With Kerry and Rice joining Biden in the spotlight to make the case for bombing Syria, the White House released an intelligence report “assess[ing] with high confidence that the Syrian government carried out the chemical weapons attack against opposition elements in the Damascus suburbs on August 21.”
The content of the report was extremely general in nature, containing a caveat that some intelligence had been omitted “to protect sources and methods.” One of the report’s strongest passages referred to “intercepted communications involving a senior official intimately familiar with the offensive who confirmed that chemical weapons were used by the regime on August 21 and was concerned with the U.N. inspectors obtaining evidence.” Though no source was named, the language tracks almost exactly with the Israeli intelligence leaked to Channel 2 and Focus magazine.
It was August 30 when the report appeared. By this point, the question was not whether the US would bomb Syria, but how soon.
And then Obama blinked.
Iran blackmail, the coming campaign
Now that Obama has turned to Congress to authorize force against Syria, he is under relentless attack in Israel, with a chorus of pundits and politicians hammering him for his act of betrayal and cowardice in the face of evil.

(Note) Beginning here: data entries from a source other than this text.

-- ==== Sys2Proof/Machine/HortyVector.lean ====
section
/-! DEFINITION. Machine/HortyVector.lean: the vector syllables of Horty-V but its memory accesses (chapter 05). -/

namespace Sys2Proof.Machine

/-! ## Elements, masks and tags (R134 to R140) -/

def Core.ewCode (c : Core) : Nat := c.cr 0 / 65536 % 4
def Core.ew (c : Core) : Nat := 8 * 2 ^ c.ewCode
def Core.vlen (c : Core) : Nat := c.cr 0 % 65536
def vlmax (ewCode : Nat) : Nat := 128 / 2 ^ ewCode

def elemN (v : Nat) (ew i : Nat) : Nat := v / 2 ^ (i * ew) % 2 ^ ew
def setElemN (v : Nat) (ew i x : Nat) : Nat := v - elemN v ew i * 2 ^ (i * ew) + x % 2 ^ ew * 2 ^ (i * ew)

def syM (w : Word) : Nat := bitsOf w 3 3
def syVFunc (w : Word) : Nat := bitsOf w 0 3

/-- Element `i` is active (R138). -/
def Ctx.active (x : Ctx) (i : Nat) : Bool := decide (i < x.c.vlen) && (x.c.pv (syM x.w)).getLsbD i

/-- Element `i` of a vector register and the tag of its granule. -/
def Core.el (c : Core) (n ew i : Nat) : Nat := elemN (c.vv n).toNat ew i
def Core.elTag (c : Core) (n ew i : Nat) : Bool := (c.vtag n).getLsbD (i * ew / 64)

/-- Write the elements for which `f` gives a value and its source tags; tags by R139. -/
def Core.vwrite (c : Core) (d ew : Nat) (f : Nat → Option (Nat × Bool)) : RegW :=
  let es := (List.range (1024 / ew)).map f
  let old := (c.vv d).toNat
  let val := (List.range (1024 / ew)).foldl (fun acc i => match f i with
    | some (y, _) => setElemN acc ew i y
    | none => acc) old
  let per := 64 / ew
  let tg := (List.range 16).foldl (fun (acc : BitVec 16) g =>
    let mine := (es.drop (g * per)).take per
    let wrote := mine.any Option.isSome
    let kept := mine.any Option.isNone
    let src := mine.any (fun e => match e with | some (_, t) => t | none => false)
    let oldT := (c.vtag d).getLsbD g
    let t := if wrote then src || (kept && oldT) else oldT
    if t then acc ||| ((1 : BitVec 16) <<< g) else acc) 0
  .v d (BitVec.ofNat 1024 val) tg

/-- A result in vD over the active elements. -/
def Ctx.toV (x : Ctx) (f : Nat → Nat × Bool) : RegW := x.c.vwrite (syD x.w) x.c.ew (fun i => if x.active i then some (f i) else none)

/-- A poisoned mask bites, provided the syllable has elements to work on (R139). -/
def Ctx.maskBites (x : Ctx) : Bool := x.c.ptag (syM x.w) && decide (x.c.vlen ≠ 0)

def Ctx.guardMask (x : Ctx) (r : Res) : Res :=
  match r with
  | .error t => if t.code = 1 ∨ !x.maskBites then .error t else .error (bite 3 0 .p (syM x.w))
  | .ok e => if x.maskBites then .error (bite 3 0 .p (syM x.w)) else .ok e

/-- A g register broadcast to elements of width `ew` (R142). -/
def bcast (ew v : Nat) : Nat := if ew = 64 then trunc 64 (sext 32 v) else v % 2 ^ ew
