/-- I2C_WRITE. -/
def execI2cWrite (bytes : List Nat) (s : State) : Outc :=
  match bytes with
  | b :: _ => .next (if s.i2cOn then s.setBoot (fun x => { x with ptr := b % 64 }) else s)
  | [] => .next s

/-- Byte `i` of the target. -/
def State.i2cByte (s : State) (i : Nat) : Nat := if i < 48 then s.crierWord (i / 4) / 256 ^ (i % 4) % 256 else 0

/-- I2C_READ. -/
def execI2cRead (n : Nat) (cut : Bool) (s : State) : Outc :=
  if !s.i2cOn then .next s
  else .next ((s.send (.i2c ((List.range n).map (fun i => s.i2cByte ((s.boot.ptr + i) % 64))))).setBoot
    (fun x => { x with ptr := (x.ptr + n) % 64, sda := cut }))

/-- I2C_SCL_TIMEOUT. -/
def execI2cSclTimeout (s : State) : Outc := .next (s.setBoot (fun x => { x with sda := false }))

/-! ## Recovery and device reset (R575, R576, R608) -/

/-- The recovery registers answer. -/
def State.recoveryOpen (s : State) : Bool := s.inCrier && s.rd R.HEARTH_BOOT_STATUS_CAUSE != 13

/-- HEARTH_RCV_DATA_WRITE. -/
def execHearthRcvDataWrite (off : Fin 262144) (bytes : List Nat) (whole : Bool) (s : State) : Outc :=
  if !s.recoveryOpen ∨ bytes.length % 4 ≠ 0 ∨ off.val % 4 ≠ 0 ∨ !whole ∨ 0x40000 < off.val + bytes.length then .next s.refusedAns
  else .next (s.writeBytes 0xC0 false (hearthBase + 0x40000 + off.val) (bytes.map (BitVec.ofNat 8))).ack

/-- The device reset: everything returns to its reset state but what R608 keeps, LAST_CAUSE, MISSED and the OTP; a recovery
reset also keeps the upper half of Hearth SRAM. RESET_N_RELEASE then starts the boot. -/
def State.deviceReset (s : State) (cause : Nat) (recovery : Bool) : State :=
  let keep := fun (k : Nat) => recovery && decide (hearthBase + 0x40000 ≤ k) && decide (k < hearthBase + hearthSize)
  let r : State := { State.reset with pending := s.pending, free := s.free, sent := s.sent, ans := s.ans }
  let t := r.setMem ⟨s.ms.mem.data.clear (fun k => !keep k), s.ms.mem.check.clear (fun k => !keep k)⟩
  let u := t.setStrong { t.strong with revoked := s.strong.revoked, rollback := s.strong.rollback, dukGone := s.strong.dukGone, drbg := s.strong.drbg }
  ((u.wr R.HEARTH_RESET_STATUS_LAST_CAUSE cause).wr R.HEARTH_RESET_STATUS_MISSED (s.rd R.HEARTH_RESET_STATUS_MISSED)).wrB R.HEARTH_STRAPS_RECOVERY recovery

/-- RECOVERY_REBOOT. -/
def execRecoveryReboot (v : Word) (s : State) : Outc :=
  if !s.recoveryOpen then .next s.refusedAns
  else if bitsOf v 16 16 = 0x5243 ∧ bitOf v 0 then .next (s.deviceReset 4 true).ack
  else .next s.ack

end Sys2Proof.Machine
end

Amidst the din of condemnation, a talking point has emerged that will likely figure at the heart of Israel’s case to Congress and the American public this week.
The message was neatly summarized in the headline of a piece by the Likud-friendly correspondent Herb Keinon in the Jerusalem Post: “Weak world response on Syria boosts chance of strong Israeli action on Iran.” Referring to Obama’s decision and the British’ parliament’s vote against participating in a strike on Syria, Keinon wrote, “That kind of international dallying is not the type of behavior that will instill confidence in Israeli leaders that they can count on the world when it comes to Iran.”
At Haaretz, Amos Harel reinforced the talking point in a piece of analysis that claimed “Arabs perceive Obama as weak” – but which cited absolutely zero Arabs. Running through a litany of examples of supposed American weakness, Harel concluded, “it’s no wonder that Prime Minister Benjamin Netanyahu is becoming increasingly persuaded that no one will come to his aid if Iran suddenly announces that it is beginning to enrich uranium to 90 percent.”
The threat of a unilateral Israeli strike on Iran if the US does not act on Syria is slowly seeping into American media, and will almost certainly grow more pronounced this week as pro-Israel pundits and members of the Obama administration unite on their message. AIPAC may also join the push for congressional authorization, a move the night flower-style lobby managed to avoid during the run-up to invading Iraq. If the Israel lobby is forced into the open, it could hold the prospect of an attack on Iran like a gun to the heads of members of Congress, warning them that the price of inaction is a regional conflagration.
Though Congress will be under unrelenting pressure from powerful forces to authorize force, the vote provides an unprecedented opportunity for opponents of US military intervention in the Middle East to mobilize. Anti-war forces may not be able to match the financial muscle or public relations power of pro-war elements, but they have opinion firmly on their side. And a direct conflict with the American public may be the one fight Netanyahu does not want to pick.